Mas isso também fez a jovem questionar os tipos de relacionamentos com os quais acreditava serem bons ou esperava. E hoje ela já não se prende mais a rótulos ou caixinhas para viver (ou encontrar) um grande amor. “Se um dia eu tiver a oportunidade de encontrar até uma trans que gostasse de mim ou se eu sentisse alguma coisa por ela, eu namoraria sim. Porque eu acho que amor não existe sexo.  (Me considero) uma mulher trans bi. Então hoje em dia (se) aparecer e eu ver que a pessoa tá buscando o mesmo que eu busco, eu tentaria sim”.

Prevenção

Sim, (a camisinha é importante), mas quando ‘eu me perdi’ eu não usei. Eu tinha 15 anos, era bobinha. Eu perdi minha virgindade com um homem maduro, muito mais velho que eu”. Foi sem papas na língua e com a sinceridade que lhe cabe que Pinheiro revelou ter dado essa “e outras vaciladas”.

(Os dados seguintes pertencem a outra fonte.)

-- ==== Sys2Proof/Certificates/Slice0/Obligations.lean ====
section
/-! DEFINITION. The statements for the provers. -/

open Sys2Proof Sys2Proof.Machine Sys2Proof.Grammar

/-! ## Encoding -/

/-- Every well-formed instruction is read back from its own bits with every operand (R70, R71, R76 to R78). The byte
count of an extension type, which its 4 bits do not hold, is handed to the decoder (log entry 6). -/
def Obligations.DecodeOfEncodeIsTheInstruction : Prop :=
  ∀ i : Instr, i.wf = true → decodeCode (extCountOf i) (encode i) = .ok i

/-- A word decodes to an instruction exactly when it is that well-formed instruction's encoding, and is turned away as
an illegal opcode exactly when its opcode is reserved; any other word has an illegal argument (R71, R74, R75). -/
def Obligations.WordsAreReadAsTheOpcodeMapSays : Prop :=
  (∀ (w : Word) (i : Instr), decode w = .ok i ↔ (i.wf = true ∧ encode i = .command w)) ∧
  ∀ w : Word, decode w = .error .illegalOpcode ↔ reservedOpcode (w.toNat / 2 ^ 24)

/-- A few words, written out from R71 and R76, decode to the command they stand for, and stream codes to theirs (R77,
R78). -/
def Obligations.WrittenOutWordsDecode : Prop :=
  decode 0x02000010#32 = .ok (.readbits 16) ∧ decode 0x100B0000#32 = .ok (.huffDecode 11) ∧
  decode 0x110B0113#32 = .ok (.cbValue 11 275) ∧ decode 0x27010000#32 = .ok (.ics true) ∧
  decode 0x3300010D#32 = .ok (.extPayload 269) ∧ decode 0x35000000#32 = .ok .runFrame ∧
  decode 0x41000000#32 = .ok .adtsGenerate ∧
  decodeCode 1 (.elementId 0b101#3) = .ok .idPce ∧ decodeCode 2 (.extType 0b0001#4) = .ok (.extFillData 2)

/-! ## Steps, reset and the preamble -/

/-- A command word that decodes is run on the state that has taken it from the channel with its data-in (R40, R48,
R302). -/
def Obligations.StepRunsTheDecodedCommand : Prop :=
  ∀ (s : State) (c : Command) (rest : List HostInput) (i : Instr),
    s.inputs = .command c :: rest → decode c.word = .ok i → step s = exec i (s.accept c.data rest)

/-- A command word that does not decode changes nothing: the response alone reports it, with position 0 (R302). -/
def Obligations.RejectedWordOnlyAnswers : Prop :=
  ∀ (s : State) (c : Command) (rest : List HostInput), s.inputs = .command c :: rest →
    (decode c.word = .error .illegalOpcode →
      step s = .next ((s.accept c.data rest).respond (.error .illegalOpcode 0))) ∧
    (decode c.word = .error .badArgument →
      step s = .next ((s.accept c.data rest).respond (.error .badArgument 0)))

/-- Every step answers a next state (R351). A command gets exactly one response, put after those already given (R40).
With no command the block waits, after reset as at any time (R342). -/
def Obligations.EveryStepAnswersOnce : Prop :=
  (∀ s : State, ∃ t, step s = .next t ∧
    ∀ (c : Command) (rest : List HostInput), s.inputs = .command c :: rest →
      t.inputs = rest ∧ ∃ r, t.responses = s.responses ++ [r]) ∧
  (∀ s : State, s.inputs = [] → step s = .next s) ∧
  State.reset.inputs = [] ∧ State.reset.dstate = .idle ∧ State.reset.err = 0

/-- Reset, first or later, puts the cursor, ERR, DSTATE and the valid flags at the values of R340. That HROM stays and
the channels are emptied of responses is the model's reading (log entry 5). -/
def Obligations.ResetClearsTheBlock : Prop :=
  ∀ (s : State) (rest : List HostInput), s.inputs = .reset :: rest →
    ∃ t, step s = .next t ∧ (t.curPos = 0 ∧ t.curLen = 0 ∧ t.curMark = 0 ∧ t.err = 0 ∧ t.dstate = .idle ∧
      t.ctx.vInfo = false ∧ t.ctx.vSect = false) ∧
      t.hrom = s.hrom ∧ t.inputs = rest ∧ t.responses = [] ∧
      State.reset.curPos = 0 ∧ State.reset.curLen = 0 ∧ State.reset.curMark = 0 ∧ State.reset.err = 0 ∧
      State.reset.dstate = .idle ∧ State.reset.ctx.vInfo = false ∧ State.reset.ctx.vSect = false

Todavia, consciente dos riscos que a prática sexual desprotegida pode causar, ela afirma que “hoje em dia o meu pensamento é transar com preservativo. Sem preservativo, muitas das vezes, não rola. Tem homens que quer ‘colocar só na portinha’. Aí eu falo que não rola ou dependendo do momento eu até falo que acabou. Quando já chega falando assim eu sinto que já logo alguma coisa de errado. Tá muito fácil demais, tem alguma coisa ali. E hoje em dia muitos homens héteros, a maioria, eles não se preocupam em usar preservativo. Eles querem tacar dentro e foda-se. Muitos dos homens não querem usar”,  critica.

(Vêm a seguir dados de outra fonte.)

theorem readsStream_bind {α β : Type} {m : Walk α} {f : α → Walk β} (hm : ReadsStream m)
    (hf : ∀ a, ReadsStream (f a)) : ReadsStream (m >>= f) := fun s => by
  obtain ⟨n, hn, ⟨a, ha⟩ | ⟨e, he⟩⟩ := hm s
  · obtain ⟨k, hk, hr⟩ := hf a (s.advance n)
    rw [State.unread_advance] at hk
    simp only [State.advance_advance] at hr
    refine ⟨n + k, by omega, ?_⟩
    obtain ⟨b, hb⟩ | ⟨e, he⟩ := hr
    · exact .inl ⟨b, fun c => by rw [walk_bind_ok (ha c), hb]⟩
    · exact .inr ⟨e, fun c => by rw [walk_bind_ok (ha c), he]⟩
  · exact ⟨n, hn, .inr ⟨e, fun c => walk_bind_error (he c)⟩⟩

theorem readsStream_reads : ClosedUnderReads fun _ m => ReadsStream m where
  pure a _ := ⟨0, Nat.zero_le _, .inl ⟨a, fun _ => rfl⟩⟩
  raise e _ _ := ⟨0, Nat.zero_le _, .inr ⟨e, fun _ => rfl⟩⟩
  getState f hc hf s := by
    have h : ∀ c, (getState >>= f) (s.withCtx c) = f s (s.withCtx c) := fun c => by
      rw [walk_bind_ok (walk_getState _), hc]
    simp only [h]
    exact hf s s
  readBits := readsStream_readBits
  bind := readsStream_bind

/-- The valid flags and global_gain are the same. -/
def sameHead (c d : Ctx) : Prop := d.vInfo = c.vInfo ∧ d.vSect = c.vSect ∧ d.globalGain = c.globalGain

theorem sameHead.trans {c d e : Ctx} : sameHead c d → sameHead d e → sameHead c e :=
  fun ⟨h1, h2, h3⟩ ⟨h4, h5, h6⟩ => ⟨h4.trans h1, h5.trans h2, h6.trans h3⟩

/-- The walk reads, and where it succeeds it has applied one function of the context, alike for every context; where it
raises, it has left the flags and global_gain alone. -/
def Writes (Q : (Ctx → Ctx) → Prop) (m : Walk Unit) : Prop :=
  ∀ s : State, ∃ n, n ≤ s.unread ∧
    ((∃ f, Q f ∧ ∀ c, m (s.withCtx c) = .ok () ((s.advance n).withCtx (f c))) ∨
      ∃ e, ∀ c, ∃ d, sameHead c d ∧ m (s.withCtx c) = .error e ((s.advance n).withCtx d))

theorem Writes.update {Q : (Ctx → Ctx) → Prop} {g : Ctx → Ctx} (h : Q g) : Writes Q (updateCtx g) :=
  fun _ => ⟨0, Nat.zero_le _, .inl ⟨g, h, fun _ => rfl⟩⟩

theorem Writes.raise (Q : (Ctx → Ctx) → Prop) (e : Cause) : Writes Q (raise e) :=
  fun _ => ⟨0, Nat.zero_le _, .inr ⟨e, fun c => ⟨c, ⟨rfl, rfl, rfl⟩, rfl⟩⟩⟩

/-- A walk whose write leaves the flags and global_gain alone, then another. -/
theorem Writes.andThen {Q Q' : (Ctx → Ctx) → Prop} {m k : Walk Unit} (hm : Writes Q m)
    (hk : ∀ f, Q f → (∀ c, sameHead c (f c)) ∧ Writes (fun g => Q' (g ∘ f)) k) : Writes Q' (m >>= fun _ => k) :=
  fun s => by
    obtain ⟨n, hn, ⟨f, hf, h⟩ | ⟨e, he⟩⟩ := hm s
    · obtain ⟨hsame, hw⟩ := hk f hf
      obtain ⟨j, hj, hr⟩ := hw (s.advance n)
      rw [State.unread_advance] at hj
      simp only [State.advance_advance] at hr
      refine ⟨n + j, by omega, ?_⟩
      obtain ⟨g, hg, h'⟩ | ⟨e, he⟩ := hr
      · exact .inl ⟨g ∘ f, hg, fun c => by rw [walk_bind_ok (h c), h']; rfl⟩
      · refine .inr ⟨e, fun c => ?_⟩
        obtain ⟨d, hd, h'⟩ := he (f c)
        exact ⟨d, (hsame c).trans hd, by rw [walk_bind_ok (h c), h']⟩
    · refine ⟨n, hn, .inr ⟨e, fun c => ?_⟩⟩
      obtain ⟨d, hd, h⟩ := he c
      exact ⟨d, hd, walk_bind_error h⟩

theorem Writes.updateThen {Q : (Ctx → Ctx) → Prop} {g : Ctx → Ctx} {k : Walk Unit} (hg : ∀ c, sameHead c (g c))
    (hk : Writes (fun f => Q (f ∘ g)) k) : Writes Q (updateCtx g >>= fun _ => k) :=
  .andThen (Q := fun f => f = g) (.update rfl) fun _ h => by subst h; exact ⟨hg, hk⟩

/-- A read, then a walk that goes on with its value. -/
theorem Writes.readThen {α : Type} {Q : (Ctx → Ctx) → Prop} {m : Walk α} {k : α → Walk Unit} (hm : ReadsStream m)
    (hk : ∀ a, Writes Q (k a)) : Writes Q (m >>= k) := fun s => by
  obtain ⟨n, hn, ⟨a, h⟩ | ⟨e, he⟩⟩ := hm s
  · obtain ⟨j, hj, hr⟩ := hk a (s.advance n)
    rw [State.unread_advance] at hj
    simp only [State.advance_advance] at hr
    refine ⟨n + j, by omega, ?_⟩
    simpa only [walk_bind_ok (h _)] using hr
  · exact ⟨n, hn, .inr ⟨e, fun c => ⟨c, ⟨rfl, rfl, rfl⟩, walk_bind_error (he c)⟩⟩⟩

/-! ## The grouping -/

/-- The windows in the groups are those counted so far and one for each further bit (R172). -/
theorem groupLengths_sum : ∀ (bits : Bits) (done : List Nat) (cur : Nat),
    (groupLengths done cur bits).sum = done.sum + cur + bits.length
  | [], done, cur => by simp [groupLengths, Nat.add_comm]
  | true :: rest, done, cur => by
    rw [groupLengths, groupLengths_sum rest, List.length_cons]; omega
  | false :: rest, done, cur => by
    rw [groupLengths, groupLengths_sum rest, List.sum_cons, List.length_cons]; omega

/-- No group is empty (R172). -/
theorem groupLengths_pos : ∀ (bits : Bits) (done : List Nat) (cur : Nat), 1 ≤ cur → (∀ n ∈ done, 1 ≤ n) →
    ∀ n ∈ groupLengths done cur bits, 1 ≤ n
  | [], done, cur, hc, hd => by
    simp only [groupLengths, List.mem_reverse, List.mem_cons]
    rintro n (rfl | hn)
    · exact hc
    · exact hd n hn
  | true :: rest, done, cur, _, hd => groupLengths_pos rest done (cur + 1) (by omega) hd
  | false :: rest, done, cur, hc, hd =>
    groupLengths_pos rest (cur :: done) 1 (Nat.le_refl 1) (List.forall_mem_cons.mpr ⟨hc, hd⟩)

/-- The groups hold the 8 short windows (R172). -/
theorem grouping_sum (g : Nat) : (grouping g).sum = 8 := by rw [grouping, groupLengths_sum]; simp

theorem grouping_pos (g : Nat) : ∀ n ∈ grouping g, 1 ≤ n :=
  groupLengths_pos _ [] 1 (Nat.le_refl 1) (fun _ h => nomatch h)

/-! ## ICS_INFO -/

/-- What ICS_INFO reads (R171), the lengths of its groups in place of the number of windows. -/
structure WindowFields where
  reserved  : Nat
  sequence  : WindowSequence
  shape     : Nat
  maxSfb    : Nat
  groupBits : Nat
  predictor : Nat
  lengths   : List Nat

/-- The context with the window part written and valid, and the section part invalid (R171, R30). -/
def WindowFields.write (x : WindowFields) (c : Ctx) : Ctx :=
  { c with
    icsReservedBit := x.reserved, windowSequence := x.sequence, windowShape := x.shape, maxSfb := x.maxSfb
    scaleFactorGrouping := x.groupBits, predictorDataPresent := x.predictor, numWindows := windowCount x.sequence
    numWindowGroups := x.lengths.length, windowGroupLength := x.lengths
    sectSfbOffset := offsets x.sequence x.maxSfb x.lengths, vInfo := true, vSect := false }

/-- The ranges of what ICS_INFO accepts (R172, R175). -/
def WindowFields.Ok (x : WindowFields) : Prop :=
  x.maxSfb ≤ sfbLimit x.sequence ∧ x.lengths.sum = windowCount x.sequence ∧ ∀ n ∈ x.lengths, 1 ≤ n

theorem WindowFields.infoOk_write {x : WindowFields} (h : x.Ok) (c : Ctx) : (x.write c).infoOk :=
  ⟨h.1, rfl, rfl, h.2.1, h.2.2, rfl⟩

/-- The writes of the window part between window_shape and the band edges (R171). -/
def WindowFields.writeWindow (x : WindowFields) (c : Ctx) : Ctx :=
  { c with
    maxSfb := x.maxSfb, scaleFactorGrouping := x.groupBits, predictorDataPresent := x.predictor
    numWindows := windowCount x.sequence, numWindowGroups := x.lengths.length, windowGroupLength := x.lengths }

/-- A function of the context that ICS_INFO's window part may apply. -/
def WindowFields.IsWindow (ws : WindowSequence) (f : Ctx → Ctx) : Prop :=
  ∃ x : WindowFields, x.Ok ∧ x.sequence = ws ∧ f = x.writeWindow

theorem icsInfoShort_writes : Writes (WindowFields.IsWindow .eightShort) icsInfoShort :=
  .readThen (readsStream_readBits 4) fun maxSfb => .updateThen (fun _ => ⟨rfl, rfl, rfl⟩) <| by
    by_cases h : maxSfb > numSwbShort
    · rw [if_pos h]; exact .raise _ _
    · rw [if_neg h]
      exact .readThen (readsStream_readBits 7) fun g => .update
        ⟨⟨0, .eightShort, 0, maxSfb, g, 0, grouping g⟩, ⟨Nat.not_lt.mp h, grouping_sum g, grouping_pos g⟩, rfl, rfl⟩

theorem icsInfoLong_writes {ws : WindowSequence} (hws : isShort ws = false) :
    Writes (WindowFields.IsWindow ws) icsInfoLong :=
  .readThen (readsStream_readBits 6) fun maxSfb => .updateThen (fun _ => ⟨rfl, rfl, rfl⟩) <| by
    by_cases h : maxSfb > numSwbLong
    · rw [if_pos h]; exact .raise _ _
    · rw [if_neg h]
      refine .updateThen (fun _ => ⟨rfl, rfl, rfl⟩) <| .readThen (readsStream_readBits 1) fun pred =>
        .updateThen (fun _ => ⟨rfl, rfl, rfl⟩) <|
        .readThen (readsStream_reads.whenTrue (readsStream_reads.predictorData maxSfb) _) fun _ => .update
        ⟨⟨0, ws, 0, maxSfb, 0, pred, [1]⟩, ⟨?_, ?_, ?_⟩, rfl, ?_⟩
      · simpa [sfbLimit, hws] using h
      · simp [windowCount, hws]
      · simp
      · funext c; simp [WindowFields.writeWindow, windowCount, hws]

E um dos lugares onde ela aprendeu a importância do sexo seguro, em suas palavras, foi justamente a ABIA (Associação Brasileira Interdisciplinar de AIDS). “Vim uma vez aqui numa palestra da ABIA, aprendi mais algumas coisas com uns livrinhos que eu li daqui”.  Aliás, não somente a ABIA, mas também o Projeto Diversidade Sexual, Saúde e Direitos entre Jovens para ela é de suma importância.

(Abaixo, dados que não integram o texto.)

-- ==== Sys2Proof/Config.lean ====
section
/-!
DEFINITION. What the spec leaves to a device or names by reference only: values the device draws
(keys, nonces, Gecko draws), signatures and hashes, each an opaque constant. Nothing can be proved
about their values, so every statement holds for all of them (log entries 8 and 9).
-/
namespace Sys2Proof

/-- The key the DRBG gives at the n-th draw (R255, R285). -/
opaque Config.freeKey : Nat → BitVec 256
/-- The nonce the device issues at the n-th draw (R425). -/
opaque Config.freeNonce : Nat → BitVec 256
/-- A value of 64 bits the spec leaves open, at the n-th use. -/
opaque Config.freeValue : Nat → BitVec 64
/-- What EXTR finds beyond bit 63 of a register (R57). -/
opaque Config.beyondRegister : BitVec 64 → BitVec 64
/-- A byte the spec leaves open: of an I3C GET response (R392), or of a Grotto sector whose layout it does not give (R372). -/
opaque Config.freeByte : Nat → BitVec 8
/-- What MLOG reads of an issue log (R61): its entries (tick, die position, refused), oldest first, and the entry asked for. The
spec gives the word no layout. -/
opaque Config.logWord : List (Nat × Nat × Bool) → Nat → BitVec 64
/-- SHA-384, named by reference (R319, R328, R331). -/
opaque Config.sha384 : List (BitVec 8) → BitVec 384
/-- ECDSA verification on brainpoolP384r1 (R323, R425): key hash, digest, signature. -/
opaque Config.ecdsaVerify : BitVec 384 → BitVec 384 → BitVec 768 → Bool
/-- The identity key's ECDSA signature of a digest (R331), at the n-th signing. -/
opaque Config.ecdsaSign : Nat → BitVec 384 → BitVec 768
/-- The AES-256 block function, named by reference (R255, R263): key, block. -/
opaque Config.aes256 : BitVec 256 → BitVec 128 → BitVec 128
/-- The nine check bits of a snoop-filter entry over bits 218:0 (R126, R130): the spec names no code. -/
opaque Config.sfCheck : BitVec 219 → BitVec 9
/-- The 15 check bits of the near tier's inline code over a line and bits 56:0 of its metadata word (R162): the spec names no code. -/
opaque Config.inlineCheck : BitVec 569 → BitVec 15
/-- Whether that code detects an error pattern that R162 does not promise to detect. -/
opaque Config.inlineDetects : BitVec 584 → Bool
/-- The LDPC parity of a codeword's bytes 0 to 4,127 (R186): 480 bytes, by a code the spec does not name. -/
opaque Config.ldpcParity : List (BitVec 8) → List (BitVec 8)
/-- The key-encryption key derived from the fuse secret (R255). -/
opaque Config.keyEncryptionKey : BitVec 256
/-- The scrambler 1 + x^39 + x^58 of IEEE 802.3 Clause 119 (R80), named by reference: message bits, from a scrambler state. -/
opaque Config.scramble : Nat → List Bool → List Bool
/-- The RS(544,514) code of IEEE 802.3 Clause 119 (R80), named by reference: 544 code symbols of 5,140 message bits. -/
opaque Config.rsEncode : List Bool → List (BitVec 10)
/-- What the n-th scan of the Grotto finds (R379-R381): whether a copy of the sector map checks, the logical pages that the margin reads
refresh, and those uncorrectable at the normal reference. How cells age the spec does not give. -/
opaque Config.grottoScan : Nat → Bool × List (BitVec 14) × List (BitVec 14)
/-- The device's identity public key (97 bytes) and certificate chain (R328). -/
opaque Config.identityKey : List (BitVec 8)
/-- The certificate followed by the issuer key (R330). -/
opaque Config.certChain : List (BitVec 8)

end Sys2Proof
end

Olha, o espaço é importante porque dá muito oportunidade para as pessoas trans, gays, lésbicas entre outras. Dá muita oportunidade pra vir, conversar, até mesmo procurar se entender, aprender muitas coisas porque te explicam e ensinam bastante coisa. E eu acho importante isso: muita oportunidade para a pessoa LGBT, pra estudar mais sobre isso. Sim, (faz falta esse espaço na Baixada Fluminense) até mesmo pra pessoa abrir um pouco mais a mente. Tem gente que ainda tem a mente muito fechada, não entende muito bem”, lamenta.

Futuro

Encerrando a entrevista, indagada sobre o que almeja para o futuro, com objetividade  e esperança ela finalizou a resposta. “(Em) primeiro lugar eu queria um mundo sem homofobia. Um mundo mais tranquilo, com mais amor ao próximo. Um mundo sem violência. Um mundo com mais sentimento. (E) um dia poder casar, ter filhos, morar juntos”.